-- ==== Sys2Proof/Tests/Slice0.lean ====
section
/-!
SUPPORT. The model's own tests. Expected results are the spec's: the source's scenarios and the derived
vectors of spec/95_test_vectors.md, whose ids (S1, J4, O2, F1, H5 ...) stand before each test. The
witnesses at the end show, for each statement with hypotheses, that something meets them.
-/

namespace Sys2Proof.Tests

open Sys2Proof.Machine Sys2Proof.Certificates

/-- A register pair `(value, count)`. -/
def sr (v : Word) (c : Nat) : ShiftRegister := { value := v, count := c }

/-- The reset state with these registers. -/
def st (pc x y : Word) (osr : ShiftRegister) : State :=
  { State.reset with pc := pc, x := x, y := y, osr := osr }

/-- The same, with left shift. -/
def stLeft (pc x y : Word) (osr : ShiftRegister) : State :=
  { st pc x y osr with cfg := { jmpPin := none, shiftOsrRight := false } }

/-- The reset state with these pins and this configured pin. -/
def stPins (pins : Word) (p : Option (BitVec 5)) : State :=
  { State.reset with pins := pins, cfg := { jmpPin := p, shiftOsrRight := true } }

/-- The next state of one step that runs the word. -/
def runWord (w : OpWord) (s : State) : Option State :=
  match step (s.withFetchWord 16 w.toNat) with
  | .next t => some t
  | .fault _ => none
  | .refused _ => none

/-- The fault of one step that runs the word. -/
def faultOfWord (w : OpWord) (s : State) : Option Fault :=
  match step (s.withFetchWord 16 w.toNat) with
  | .next _ => none
  | .fault f => some f
  | .refused _ => none

/-- `PC`, `X` and `Y` after the step. -/
def xyAfter (w : OpWord) (s : State) : Option (Word × Word × Word) :=
  (runWord w s).map fun t => (t.pc, t.x, t.y)

/-- `PC` and the OSR after the step. -/
def osrAfter (w : OpWord) (s : State) : Option (Word × ShiftRegister) :=
  (runWord w s).map fun t => (t.pc, t.osr)

/-! ## Well-formed terms -/

theorem test_wellFormed_refuses_count_0 :
    (Instr.outPins 0).wellFormed = false ∧
    (Instr.outX 0).wellFormed = false ∧
    (Instr.outY 0).wellFormed = false ∧
    (Instr.outNull 0).wellFormed = false ∧
    (Instr.outPindirs 0).wellFormed = false ∧
    (Instr.outPc 0).wellFormed = false ∧
    (Instr.outIsr 0).wellFormed = false ∧
    (Instr.outExec 0).wellFormed = false := by decide

theorem test_wellFormed_refuses_count_33 :
    (Instr.outPins 33).wellFormed = false ∧
    (Instr.outX 33).wellFormed = false ∧
    (Instr.outY 33).wellFormed = false ∧
    (Instr.outNull 33).wellFormed = false ∧
    (Instr.outPindirs 33).wellFormed = false ∧
    (Instr.outPc 33).wellFormed = false ∧
    (Instr.outIsr 33).wellFormed = false ∧
    (Instr.outExec 33).wellFormed = false := by decide

theorem test_wellFormed_accepts_1_and_32 :
    (Instr.outPins 1).wellFormed = true ∧
    (Instr.outPins 32).wellFormed = true ∧
    (Instr.outX 1).wellFormed = true ∧
    (Instr.outX 32).wellFormed = true ∧
    (Instr.outY 1).wellFormed = true ∧
    (Instr.outY 32).wellFormed = true ∧
    (Instr.outNull 1).wellFormed = true ∧
    (Instr.outNull 32).wellFormed = true ∧
    (Instr.outPindirs 1).wellFormed = true ∧
    (Instr.outPindirs 32).wellFormed = true ∧
    (Instr.outPc 1).wellFormed = true ∧
    (Instr.outPc 32).wellFormed = true ∧
    (Instr.outIsr 1).wellFormed = true ∧
    (Instr.outIsr 32).wellFormed = true ∧
    (Instr.outExec 1).wellFormed = true ∧
    (Instr.outExec 32).wellFormed = true := by decide


/-! ## Decoding of words written out from the encoding (30_encoding.md rules R49 to R54) -/

theorem test_decode_jmp :
    decode 0b000_00000_000_00101#16 = Instr.jmp 5#5 := by decide

theorem test_decode_jmpNotX :
    decode 0b000_00000_001_00011#16 = Instr.jmpNotX 3#5 := by decide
* * * *
| Activity |
Nothing should appear in the answer except the lines above from the line with "def stPins (pins" through the line with "(Instr.outPindirs 33).wellFormed = false", both included, written out exactly.

| Solution to this task |
def stPins (pins : Word) (p : Option (BitVec 5)) : State :=
  { State.reset with pins := pins, cfg := { jmpPin := p, shiftOsrRight := true } }

/-- The next state of one step that runs the word. -/
def runWord (w : OpWord) (s : State) : Option State :=
  match step (s.withFetchWord 16 w.toNat) with
  | .next t => some t
  | .fault _ => none
  | .refused _ => none

/-- The fault of one step that runs the word. -/
def faultOfWord (w : OpWord) (s : State) : Option Fault :=
  match step (s.withFetchWord 16 w.toNat) with
  | .next _ => none
  | .fault f => some f
  | .refused _ => none

/-- `PC`, `X` and `Y` after the step. -/
def xyAfter (w : OpWord) (s : State) : Option (Word × Word × Word) :=
  (runWord w s).map fun t => (t.pc, t.x, t.y)

/-- `PC` and the OSR after the step. -/
def osrAfter (w : OpWord) (s : State) : Option (Word × ShiftRegister) :=
  (runWord w s).map fun t => (t.pc, t.osr)

/-! ## Well-formed terms -/

theorem test_wellFormed_refuses_count_0 :
    (Instr.outPins 0).wellFormed = false ∧
    (Instr.outX 0).wellFormed = false ∧
    (Instr.outY 0).wellFormed = false ∧
    (Instr.outNull 0).wellFormed = false ∧
    (Instr.outPindirs 0).wellFormed = false ∧
    (Instr.outPc 0).wellFormed = false ∧
    (Instr.outIsr 0).wellFormed = false ∧
    (Instr.outExec 0).wellFormed = false := by decide

theorem test_wellFormed_refuses_count_33 :
    (Instr.outPins 33).wellFormed = false ∧
    (Instr.outX 33).wellFormed = false ∧
    (Instr.outY 33).wellFormed = false ∧
    (Instr.outNull 33).wellFormed = false ∧
    (Instr.outPindirs 33).wellFormed = false ∧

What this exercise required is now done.